Compute the mean of a list of numbers without using numpy.

percentile(values, p)

Compute the p-th percentile of a list of values (0 <= p <= 100). This approximates numpy.percentile's behavior.

validate_queries(queries)

Validate and normalize queries. Converts query IDs to strings if they are ints.

validate_qrels(qrels)

Validate and normalize qrels. Converts query IDs to strings if they are ints.

validate_vespa_query_fn(fn)

Validates the vespa_query_fn function.

The function must be callable and accept either 2 or 3 parameters
  • (query_text: str, top_k: int)
  • or (query_text: str, top_k: int, query_id: Optional[str])

It must return a dictionary when called with test inputs.

Returns True if the function takes a query_id parameter, False otherwise.
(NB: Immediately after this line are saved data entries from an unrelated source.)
-- ==== Sys2Proof/Machine/Codec.lean ====
section
/-! DEFINITION. The bridge record and the commands that write and read it (spec/41_state_codec.md): SNAPSHOT (R141),
RESTORE (R142 to R145), and what PROD does while one of them waits for its host
(spec/70_reset_and_hazards.md R252). -/

namespace Sys2Proof.Machine

/-- A 32-bit field, least significant byte first (R140). -/
def le32 (w : Word) : List Byte :=
  [w.extractLsb' 0 8, w.extractLsb' 8 8, w.extractLsb' 16 8, w.extractLsb' 24 8]

/-- Byte `i` of a record. -/
def byteAt (rec : List Byte) (i : Nat) : Byte := rec.getD i 0#8

/-- The 32-bit field at offset `i`, least significant byte first (R140). -/
def fieldAt (rec : List Byte) (i : Nat) : Word :=
  byteAt rec (i + 3) ++ (byteAt rec (i + 2) ++ (byteAt rec (i + 1) ++ byteAt rec i))

/-- The bytes of one stage's coefficients (R140). -/
def coefBytes (c : Coef) : List Byte := le32 c.b0 ++ le32 c.b1 ++ le32 c.a1

/-- The bytes of one stage's state, X1 then Y1 (R140). -/
def fstateBytes (st : StageState) : List Byte := le32 st.x1 ++ le32 st.y1

/-- The bridge record of R140: 71 bytes. -/
def bridgeRecord (x : SamplePath) : List Byte :=
  [0x01#8, if x.cfgValid then 0x01#8 else 0x00#8] ++ le32 (x.rate.setWidth 32) ++ le32 x.acc ++
    coefBytes x.coef.s0 ++ coefBytes x.coef.s1 ++ coefBytes x.coef.s2 ++
    fstateBytes x.fstate.s0 ++ fstateBytes x.fstate.s1 ++ fstateBytes x.fstate.s2 ++ [0x01#8]

/-- The coefficients of stage number `n` in a record: offsets `10 + 4*(3*n + j)` (R140). -/
def coefAt (rec : List Byte) (n : Nat) : Coef :=
  ⟨fieldAt rec (10 + 4 * (3 * n)), fieldAt rec (10 + 4 * (3 * n + 1)), fieldAt rec (10 + 4 * (3 * n + 2))⟩

/-- The state of stage number `n` in a record: offsets `46 + 8*n` and `50 + 8*n` (R140). -/
def fstateAt (rec : List Byte) (n : Nat) : StageState :=
  ⟨fieldAt rec (46 + 8 * n), fieldAt rec (50 + 8 * n)⟩

/-- The registers a record gives (R143). -/
def recordPath (rec : List Byte) : SamplePath where
  cfgValid := decide (byteAt rec 1 = 0x01#8)
  rate := (fieldAt rec 2).setWidth 24
  acc := fieldAt rec 6
  coef := ⟨coefAt rec 0, coefAt rec 1, coefAt rec 2⟩
  fstate := ⟨fstateAt rec 0, fstateAt rec 1, fstateAt rec 2⟩

/-- `Valid(rec)` (R144). The binary32 fields are not checked. -/
def recordValid (fcpu : Nat) (rec : List Byte) : Bool :=
  decide (byteAt rec 0 = 0x01#8) &&
  (decide (byteAt rec 1 = 0x00#8) || decide (byteAt rec 1 = 0x01#8)) &&
  decide ((fieldAt rec 2).toNat < 2 ^ 24) &&
  decide ((fieldAt rec 6).toNat < fcpu) &&
  (!decide (byteAt rec 1 = 0x01#8) ||
    (decide (1 ≤ (fieldAt rec 2).toNat) && decide ((fieldAt rec 2).toNat ≤ fcpu)))

/-- What a failed RESTORE leaves in the fields it may have touched (R145): a free value each. -/
def failedPath (n : Nat) : SamplePath where
  cfgValid := Config.failedCfgValid n
  rate := Config.failedRate n
  acc := Config.failedAcc n
  coef :=
    ⟨⟨Config.failedFloat n 0, Config.failedFloat n 1, Config.failedFloat n 2⟩,
      ⟨Config.failedFloat n 3, Config.failedFloat n 4, Config.failedFloat n 5⟩,
      ⟨Config.failedFloat n 6, Config.failedFloat n 7, Config.failedFloat n 8⟩⟩
  fstate :=
    ⟨⟨Config.failedFloat n 9, Config.failedFloat n 10⟩, ⟨Config.failedFloat n 11, Config.failedFloat n 12⟩,
      ⟨Config.failedFloat n 13, Config.failedFloat n 14⟩⟩

/-- A failed RESTORE (R145): the record's fields are left unspecified, then the fault is raised. -/
def failRestore (s : State) (c : FaultCode) : State :=
  raiseFault
    ((s.setPath (failedPath s.world.fresh)).setWorld { s.world with fresh := s.world.fresh + 1 }) c 0#3

/-- SNAPSHOT's loop of `SinkPut` from the bytes `left` on (R141). Each byte in turn is held out, which makes
`st_out_valid` 1 and `st_out_byte` that byte, and moves where `st_out_ready` is 1 too (R28). A sink that is not ready
leaves the byte held out and the command in progress (R252); after the last byte the command is done. -/
def sendBytes : List Byte → State → State
  | [], s => (s.setStream .none).setPhase .idle
  | b :: left, s =>
    let r := sinkReady (s.setStream (.snapshot (b :: left)))
    if r.1 then sendBytes left (sinkPut r.2 b) else r.2

/-- What RESTORE does with 71 bytes (R142): the sentinel is tested first, then `Valid`, then the commit (R143). -/
def finishRestore (s : State) (rec : List Byte) : State :=
  if byteAt rec 70 ≠ 0x01#8 then failRestore s .restoreTruncated
  else if recordValid s.params.fcpu rec then (s.setPath (recordPath rec)).setPhase .idle
  else failRestore s .restoreMalformed

/-- RESTORE's loop of `SourceGet`, with the bytes `got` and `n` more to ask for (R142). While it asks, `st_in_ready` is
1, and a byte the source gives moves (R28). A source that gives neither a byte nor `EOS` leaves the command in
progress (R252). -/
def readBytes : Nat → List Byte → State → State
  | 0, got, s => finishRestore (s.setStream .none) got
  | n + 1, got, s =>
    let g := sourceGet (s.setStream (.restore got))
    match g.1 with
    | .byte b => readBytes n (got ++ [b]) g.2
    | .eos => failRestore (g.2.setStream .none) .restoreTruncated
    | .silent => g.2

/-- SNAPSHOT (R141): one step where the sink takes all 71 bytes. -/
def execSnapshot (s : State) : Host.Outcome State Fault Refusal :=
  onAccept s fun s => sendBytes (bridgeRecord s.prod.path) s

/-- RESTORE (R142): one step where the source gives 71 bytes or ends. -/
def execRestore (s : State) : Host.Outcome State Fault Refusal := onAccept s (readBytes 71 [])

end Sys2Proof.Machine
end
filter_queries(queries, relevant_docs)

Filter out queries that have no relevant docs

extract_doc_id_from_hit(hit, id_field)

Extract document ID from a Vespa hit.

get_id_field_from_hit(hit, id_field)

Get the ID field from a Vespa hit.

calculate_searchtime_stats(searchtimes)

Calculate search time statistics.

execute_queries(app, query_bodies, max_concurrent=10)

Execute queries and collect timing information. Returns the responses and a list of search times.

write_csv(metrics, searchtime_stats, csv_file, csv_dir, name)

Write metrics to CSV file.

log_metrics(name, metrics)

Log metrics with appropriate formatting.

extract_features_from_hit(hit, collect_matchfeatures, collect_rankfeatures, collect_summaryfeatures)

Extract features from a Vespa hit based on the collection configuration.

Parameters:

Name Type Description Default
hit dict

The Vespa hit dictionary

required
collect_matchfeatures bool

Whether to collect match features

required
collect_rankfeatures bool

Whether to collect rank features

required
collect_summaryfeatures bool

Whether to collect summary features

required

Returns:

Type Description
Dict[str, float]

Dict mapping feature names to values

__getattr__(name)

Lazy import for optional MTEB dependencies.